In addition, since the conventional cleaning work is performed manually, a lot of manpower is required, and since the solvent or alcohol used as a cleaning agent and the high flammability are used, it is necessary to take various dangerous factors.

Of course, in order to solve the above problems, a cleaning brush is introduced into the pipe to clean the inside of the heat pipe, and an automatic cleaning device in the heat pipe has been developed that removes / cleans scales, foreign substances, and rust. It consists of units. In particular, the device has to control the operation of the brush and the pneumatic supply, which is a cleaning device separately, which causes a problem that the driving device and the cleaning device must be installed separately.

In addition, a rotary brush for cleaning the inside of the tube and a nozzle for spraying the gas for drying the inside of the tube are integrally integrated to clean / dry the inside of the heat transfer tube. Since the injection of the gas must be operated by each drive means, there is a problem that the equipment is increased, the cost is increased.

In addition, while the cleaning devices introduced into the heat pipes are advanced to remove contaminants, all the conventional cleaning devices are moved to the front / rear side of the cleaning device in both directions, that is, the cleaning devices are removed from the heat pipes. Therefore, there is a risk that the removed pollutants are spread, there are various problems such as the accumulation of pollutants in the forward direction to reduce the performance of the cleaning device, shorten the life.

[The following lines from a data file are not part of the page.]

/-- A launch is saved and restored, a GROW deadlock is broken, and partitions swap their groups (R342, R343, R346,
R357, R361, R362, R363, R365). A launch that a late launch of higher priority needs gone, once it can be stopped, is
saved and leaves the device, released rows that are to rejoin their pool counting as free; a saved launch that can be placed
again is, unless one that could be placed or restored comes before it in the order of R357. On a core whose resident groups
all wait in GROW, as the last of them found that began to wait, or with no released row still to rejoin the pool, the youngest is saved at its GROW and its rows released (log
entry 72); it comes back with its V. A waiting active group gives its place to the oldest ready pending one, and one that has
aged to AGELIM displaces the group that entered first; a swap may come at any turn from then on (log entry 74). -/
def Obligations.PreemptionAndActiveSets : Prop :=
  (∀ (s : State) (v x : Launch), getLaunch s v.id = some v → powered s = true → launchStoppable s v.id = true → x ∈ s.launches →
      x.stage = .waiting → x.late = true → fits (rewritten s) x = none → (victimsOf s x).head? = some v →
      fits (rewritten (recharge ((victimsOf s x).foldl vacate s))) x ≠ none →
      ∃ t z, exec (.preemption v.id) s = .next t ∧ t = preempt s v ∧ (∀ c ∈ t.ctxs, c.launch ≠ v.id) ∧ getLaunch t v.id = some z ∧
        z.stage = .preempted ∧ z.tokens = 0 ∧ ∃ p ∈ t.saved, p.launch = v.id ∧
          p.parts.map (fun y => y.ctx.id) = (s.ctxs.filter (fun c => c.launch = v.id)).map Ctx.id) ∧
    (∀ (s : State) (l : Launch), getLaunch s l.id = some l → powered s = true →
      let goesFirst : Prop := ∃ y ∈ s.launches, y.id ≠ l.id ∧ able s y = true ∧ comesFirst s (able s) y l = true
      (∀ t, restorable s l = some t → ¬ goesFirst → exec (.restore l.id) s = .next t) ∧
      (restorable s l = none ∨ goesFirst → exec (.restore l.id) s = .next s)) ∧
    (∀ (s : State) (wants : Launch → Bool) (y x : Launch),
      (y.stage = .preempted → x.stage = .preempted → (comesFirst s wants y x = true ↔ y.moved < x.moved)) ∧
      (y.stage = .preempted → x.stage = .waiting → (comesFirst s wants y x = true ↔ prioOf s x ≤ prioOf s y)) ∧
      (y.stage = .waiting → x.stage = .waiting →
        (comesFirst s wants y x = true ↔ prioOf s x < prioOf s y ∨ prioOf s x = prioOf s y ∧ y.order < x.order))) ∧
    (∀ (s : State) (k : Nat) (c : Ctx) (rest : List Ctx), powered s = true → k < s.cores.length → getCtx s c.id = some c →
      sortBy (younger s) (residents s k) = c :: rest →
      (∀ x ∈ s.ctxs, x.isGroup = true → x.core = k → x.mode ≠ .evicted → ∃ g, x.growWaits = some g ∧ growTo s x g.2.1 = none) →
      quietCtx s c = true →
      ((getCore s k).rewriting ≠ [] → (getCore s k).growCheck = false → exec (.growDeadlock k) s = .next s) ∧
      ((getCore s k).rewriting = [] ∨ (getCore s k).growCheck = true →
      ∃ t y, exec (.growDeadlock k) s = .next t ∧ t.mem = s.mem ∧ getCtx t c.id = some y ∧ y.mode = .evicted ∧ y.vregs = c.vregs ∧
        (getCore t k).rows = (getCore s k).rows.filter (fun r => !(r.kind = 1 && r.owner = c.id)) ∧
        ∃ p, t.saved = s.saved ++ [p] ∧ p.launch = c.id)) ∧
    (∀ (s : State) (c : Ctx) (x : SavedLaunch) (p : Saved) (ps : List Saved) (t : State), powered s = true → getLaunch s c.id = none →
      getCtx s c.id = some c → c.mode = .evicted → s.saved.find? (fun y => y.launch = c.id) = some x → x.parts = p :: ps →
      restoreEvicted s c p = some t → exec (.restore c.id) s = .next t ∧
        ∃ y, getCtx t c.id = some y ∧ y.vregs = c.vregs ∧ y.mode = .run) ∧
    (∀ (s : State) (c p : Ctx), getCtx s c.id = some c → c.isGroup = true → powered s = true → nextPending s c = some p →
      (partitionActive s.ctxs c.core c.slot < 4 → exec (.activeSetSwap c.id) s = .next (enterActive s p.id)) ∧
      (4 ≤ partitionActive s.ctxs c.core c.slot → c.active = true → swapsOut s c = true →
        exec (.activeSetSwap c.id) s = .next (enterActive (leaveActive s c.id) p.id)) ∧
      (4 ≤ partitionActive s.ctxs c.core c.slot → c.active = false ∨ swapsOut s c = false → exec (.activeSetSwap c.id) s = .next s)) ∧
    ∀ (s : State) (c p e : Ctx) (r : List Ctx), getCtx s c.id = some c → c.isGroup = true → powered s = true → c.active = false →
      swapsOut s c = false → nextPending s c = some p →
      sortBy (fun (a b : Ctx) => a.entered < b.entered || (a.entered = b.entered && b.slot < a.slot))
        ((partition s c).filter (fun y => y.active)) = e :: r →
      (c.agelim.toNat ≤ c.pendAge.toNat → exec (.agelimSwap c.id) s = .next (enterActive (leaveActive s e.id) p.id)) ∧
      (c.pendAge.toNat < c.agelim.toNat → exec (.agelimSwap c.id) s = .next s)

The present invention has been made in consideration of the above problems, the purpose of which is to remove the contaminants and transfer the removed contaminants in one direction to improve the efficiency of removing contaminants in the heat transfer tube, shorten the working time, It is to provide a contaminant removal device in a heat pipe that can simplify the device and reduce costs by simultaneously performing the pneumatic removal operation and the movement of the pollutant removed.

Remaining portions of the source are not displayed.